**EXERCISE BRIEF**
What is needed is every line of the material that contains "copyStatus".

**RECORDS FOR THIS TASK**
-- ==== Sys2Proof/Machine/Link.lean ====
section
/-! DEFINITION. Collective passes and the Nararauth link (R416 to R419). -/

namespace Sys2Proof.Machine

open Sys2Proof.Bits
open Sys2Proof.Types (width)

/-! ## Participants (R416) -/

/-- Whether a collective pass crosses to the peer box (R18). -/
def PassRec.crossBox (p : PassRec) : Bool := p.kind == 3 && p.cspan.testBit 2

/-- Rank indices of the participants of this box, and of the peer's, which names one stack at least (R416). Log 12. -/
def State.rankOf (s : State) (st : Nat) : Nat := 2 * s.cfg.linkRank.toNat + st
def State.ownRanks (s : State) (p : PassRec) : List Nat := (affStacks p.cspan).map s.rankOf
def State.peerRanks (s : State) (serial pass : Nat) (p : PassRec) : List Nat :=
  if p.crossBox then (affStacks (Config.peerSpan serial pass % 3 + 1)).map fun b => 2 * s.link.peerRank.toNat + b else []

/-- The participants, in increasing rank index (R416). -/
def State.participants (s : State) (serial pass : Nat) (p : PassRec) : List Nat :=
  sortBy (fun r => [r]) (s.ownRanks p ++ s.peerRanks serial pass p)

/-! ## The fold (R418) -/

/-- The values of the participants for an element; `own` is the element of this box's buffer, which its participants share. -/
def State.elementsOf (s : State) (serial pass : Nat) (p : PassRec) (tile i own : Nat) : List Nat :=
  (s.participants serial pass p).map fun r =>
    if r / 2 = s.cfg.linkRank.toNat then own else (Config.peerElement serial pass tile i).toNat % 2 ^ width p.ctype

/-- The fold of R418: left to right, once rounded a step, without saturation or flushing. -/
def foldAll (p : PassRec) : List Nat → Nat
  | [] => 0
  | x :: xs => xs.foldl (fun r y => (foldOp p.cred ⟨0, false, false⟩ p.ctype r y).1) x

/-- What a participant writes at an element of a tile, if anything, from the values of all (R418). -/
def collectiveResult (p : PassRec) (ranks : List Nat) (me tile : Nat) (xs : List Nat) : Option Nat :=
  let k := tile % ranks.length
  match p.cop with
  | 0 => some (foldAll p xs)
  | 1 => if ranks.getD k 0 = me then some (foldAll p xs) else none
  | 2 => some (xs.getD k 0)
  | _ => some (xs.getD 0 0)

/-- What the couch engines read of a tile: the device after the reads, the elements, and the error bits; or the fault (R407, R417). -/
def State.readElements (s : State) (w : Who) (p : PassRec) (va : Nat) : Nat → Except (Nat × Nat × Nat) (State × List Nat × BitVec 9)
  | 0 => .ok (s, [], 0)
  | n + 1 =>
    match s.readElements w p va n with
    | .error e => .error e
    | .ok (t, l, err) =>
      let a := va + p.csize * n
      match t.checkGlobal w .copyRead a p.csize with
      | .error f => .error (copyStatus f.1, a % 2 ^ 56, 4)
      | .ok (pa, _) =>
        .ok (((t.noteWalk w a).conflict none pa p.csize false).readHome pa p.csize, l ++ [t.readPhys pa p.csize], err ||| t.memErrBits pa p.csize)

/-- Writes the elements of a tile that change, or the fault (R417). -/
def State.writeElements (s : State) (w : Who) (p : PassRec) (va : Nat) : List (Option Nat) → Except (Nat × Nat × Nat) State
  | [] => .ok s
  | none :: xs => s.writeElements w p (va + p.csize) xs
  | some v :: xs =>
    match s.checkGlobal w .copyWrite va p.csize with
    | .error f => .error (copyStatus f.1, va % 2 ^ 56, 5)
    | .ok (pa, _) => ((s.noteWalk w va).writePhys none pa (toBytes p.csize v)).writeElements w p (va + p.csize) xs

/-! ## A tile of a collective pass (R290, R417, R418) -/

/-- Whether the owner has still to act on a fault of a tile. -/
def State.awaitsOwner (s : State) (t : TileRef) : Bool := s.handles.any fun x => x.unit == 2 && x.tref == t

/-- Every tile of a pass that has not retired ends as killed (R417). -/
def State.endPass (s : State) (slot pass : Nat) : State :=
  match s.passAt slot pass with
  | none => s
  | some p =>
    (List.range p.tiles.length).foldl (fun u i =>
      if (u.tileAt ⟨slot, pass, i⟩).any fun x => x.state != .retired then u.endTile ⟨slot, pass, i⟩ else u) s

/-- Cross-box collective passes of frames in flight, as slot and index. -/
def State.crossPasses (s : State) : List (Nat × Nat) :=
  s.frames.flatMap fun f => ((List.range f.passes.length).zip f.passes).filterMap fun ip =>
    if ip.2.rcd.crossBox && !ip.2.complete then some (f.slot, ip.1) else none

/-- The fields that pair a pass with the peer's (R417). -/
def PassRec.pairKey (p : PassRec) : List Nat := [p.cop, p.cred, Types.code p.ctype, p.ccount, p.gx, p.gy]

/-- What the peer's contributions make of a waiting cross-box pass: it pairs with the first that has its fields; where none has, and the
oldest has those of no pass that waits, the peer's pass differs, and every tile ends as killed (R417, log 12). -/
def State.pairPass (s : State) (slot pass : Nat) : Option State :=
  match s.passAt slot pass with
  | none => none
  | some p =>
    match s.link.offers.find? fun o => Config.offered o == p.rcd.pairKey with
    | some o =>
      some ({ s with link := { s.link with offers := s.link.offers.erase o } }.updPass slot pass fun p => { p with paired := true })
    | none =>
      match s.link.offers with
      | [] => none
      | o :: rest =>
        if s.crossPasses.any fun x => (s.passAt x.1 x.2).any fun q => !q.paired && Config.offered o == q.rcd.pairKey then none
        else some ({ s with link := { s.link with offers := rest } }.endPass slot pass)

/-- What a stack's couch engines do next with a collective tile. -/
inductive CollectiveAct where
  /-- the part of the stack's own participant -/
  | run
  /-- a waiting pass meets the peer's -/
  | pair
  /-- the tile starts, or runs again whole -/
  | start
  deriving DecidableEq, Repr

/-- The tile that a stack's couch engines go on with (R59, R416, R417): a tile that waits for the peer holds back no other. -/
def State.collectiveNext (s : State) (st : Nat) : Option (TileRef × CollectiveAct) :=
  let named := fun (t : TileRef) (f : Pass → Bool) => (s.passAt t.slot t.pass).any f
  match s.colls.find? fun c => !c.ran.contains st
      && named c.tref (fun p => (affStacks p.rcd.cspan).contains st && (!p.rcd.crossBox || p.paired)) with
  | some c => some (c.tref, .run)
  | none =>
    match s.colls.find? fun c => s.tileStack c.tref == st && named c.tref (fun p => p.rcd.crossBox && !p.paired)
        && (s.pairPass c.tref.slot c.tref.pass).isSome with
    | some c => some (c.tref, .pair)
    | none =>
      let again := (s.tilesWhere st fun p x => p.rcd.kind == 3 && x.state == .started && !x.engineDone).filter fun t =>
        !s.awaitsOwner t && !(s.colls.any fun c => c.tref == t)
      let ready := (s.readyTiles st fun k => k == 3).filter fun t => (s.startTile t).isSome
      (again ++ ready).head?.map fun t => (t, .start)

/-- A collective tile that faults waits for the owner as a copy-pass tile does (R290, R417). -/
def State.collectiveFault (s : State) (t : TileRef) (p : Pass) (e : Nat × Nat × Nat) : State :=
  let gh := s.newHandle
  let c := s.tileCopy t p (s.leastLoaded (s.tileStack t))
  ({ s.lapse t.slot t.pass with
    handleCount := gh, idCount := s.idCount + 1, gidCount := s.gidCount + 1, colls := s.colls.filter (fun c => c.tref != t),
    handles := s.handles ++ [⟨gh, 2, t, s.idCount, false⟩],
    fq := { s.fq with waiting := s.fq.waiting ++ [s.copyRecord c gh e.1 e.2.1 e.2.2] } } : State).leaveEngine t

/-- The first element of a tile. -/
def PassRec.tileBase (p : PassRec) (tile : Nat) : Nat := p.cbuf + tile * p.ccount * p.csize

/-- A collective tile starts: its elements are read (R418). -/
def State.startCollective (s : State) (t : TileRef) (p : Pass) (serial : Nat) : State :=
  match s.readElements ⟨none, some (serial, t.pass)⟩ p.rcd (p.rcd.tileBase t.tile) p.rcd.ccount with
  | .error e => s.collectiveFault t p e
  | .ok (s1, xs, err) =>
    { s1.updTile t fun x => { x with errsum := x.errsum ||| err } with colls := s1.colls ++ [⟨t, xs, []⟩] }

/-- The participant of a stack writes its part of a tile; the tile is done when every named stack of the box has (R416, R418). -/
def State.runCollective (s : State) (st : Nat) (c : Collective) (p : Pass) (serial : Nat) : State :=
  let rc := p.rcd
  let t := c.tref
  let ranks := s.participants serial t.pass rc
  let ys := ((List.range c.xs.length).zip c.xs).map fun ix =>
    collectiveResult rc ranks (s.rankOf st) t.tile (s.elementsOf serial t.pass rc t.tile ix.1 ix.2)
  match s.writeElements ⟨none, some (serial, t.pass)⟩ rc (rc.tileBase t.tile) ys with
  | .error e => s.collectiveFault t p e
  | .ok s1 =>
    let ran := c.ran ++ [st]
    if (affStacks rc.cspan).all ran.contains then
      { s1.updTile t fun x => x.finish s.nstime with colls := s1.colls.filter fun x => x.tref != t }
    else { s1 with colls := s1.colls.map fun x => if x.tref = t then { x with ran := ran } else x }

/-- COLLECTIVE_CHUNK: a tile starts and its elements are read; it waits for the peer's matching pass where it crosses to the peer; then
each named stack of the box runs it once (R416 to R418). -/
def execCollectiveChunk (st : StackId) (s : State) : Out :=
  match s.collectiveNext st.val with
  | none => .fault .absent
  | some (t, act) =>
    let s0 := if (s.tileAt t).any fun x => x.state == .started then s else (s.startTile t).getD s
    match s0.passAt t.slot t.pass with
    | none => .fault .absent
    | some p =>
      let serial := s0.frameSerial t.slot
      match act with
      | .start => .next (s0.startCollective t p serial)
      | .pair => .next ((s0.pairPass t.slot t.pass).getD s0)
      | .run =>
        match s0.colls.find? fun c => c.tref == t with
        | some c => .next (s0.runCollective st.val c p serial)
        | none => .fault .absent

/-- COLLECTIVE_LINK_TIMEOUT: the link has been down for 100 ms (R417). -/
def execCollectiveLinkTimeout (s : State) : Out :=
  match s.link.downSince with
  | none => .fault .absent
  | some d =>
    let open' := s.crossPasses.filter fun sp =>
      (s.passAt sp.1 sp.2).any fun p => p.tiles.any fun x => x.state != .retired && !x.retiredAsKilled
    if s.time < d + 100000000000 || open' == [] then .fault .absent
    else .next (open'.foldl (fun u sp => u.endPass sp.1 sp.2) s)

/-! ## The link (R419) -/

/-- The sequence number of a flit. -/
def flitSeq (flit : List Byte) : BitVec 24 := BitVec.ofNat 24 (ofBytes ((flit.drop 1).take 3))

/-- Whether a flit is whole and its CRC holds. -/
def flitGood (flit : List Byte) : Bool := flit.length == 256 && Config.crc64 (flit.take 248) == flit.drop 248

/-- A contribution of the peer's tells that it has accepted a pass; further ones of that pass tell nothing new (R417). -/
def Link.offer (k : Link) (payload : List Byte) : Link :=
  if k.known.contains (Config.offeredPass payload) then k
  else { k with offers := k.offers ++ [payload], known := k.known ++ [Config.offeredPass payload] }

/-- FLIT_RECEIVE: a bad flit is discarded and its replay requested; one out of sequence is not delivered; an unknown type is dropped
and counted (R417, R419). -/
def execFlitReceive (flit : List Byte) (s : State) : Out :=
  if !s.dev.linkUp then .next s
  else if !flitGood flit then .next { s with dev := { s.dev with linkrpl := s.dev.linkrpl + 1 } }
  else if flitSeq flit != s.link.nextSeq then .next s
  else
    let s1 := { s with link := { s.link with nextSeq := s.link.nextSeq + 1 } }
    match (flit.headD 0).toNat with
    | 0 | 1 | 2 | 4 | 5 | 6 => .next s1
    | 3 => .next { s1 with link := s1.link.offer ((flit.drop 8).take 240) }
    | _ => .next { s1 with dev := { s1.dev with linkdrp := s1.dev.linkdrp + 1 } }

/-- The link as it goes or stays down: the time of R417 starts where it was up. -/
def State.linkLost (s : State) : State :=
  { s with dev := { s.dev with linkUp := false },
           link := { s.link with downSince := if s.dev.linkUp then some s.time else s.link.downSince } }

/-- LINK_TRAIN: the ranks are exchanged; equal ranks keep the link down, with RKDUP set (R419). -/
def execLinkTrain (up peerRank : Bool) (s : State) : Out :=
  if !s.cfg.link || !up then .next s.linkLost
  else if peerRank == s.cfg.linkRank then .next { s.linkLost with dev := { s.linkLost.dev with rkdup := true } }
  else .next { s with
    dev := { s.dev with linkUp := true, rkdup := false }, link := { s.link with downSince := none, peerRank := peerRank } }

/-- LINK_DOWN (R417). -/
def execLinkDown (s : State) : Out := .next s.linkLost

end Sys2Proof.Machine
end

**RESULT**
      | .error f => .error (copyStatus f.1, a % 2 ^ 56, 4)
    | .error f => .error (copyStatus f.1, va % 2 ^ 56, 5)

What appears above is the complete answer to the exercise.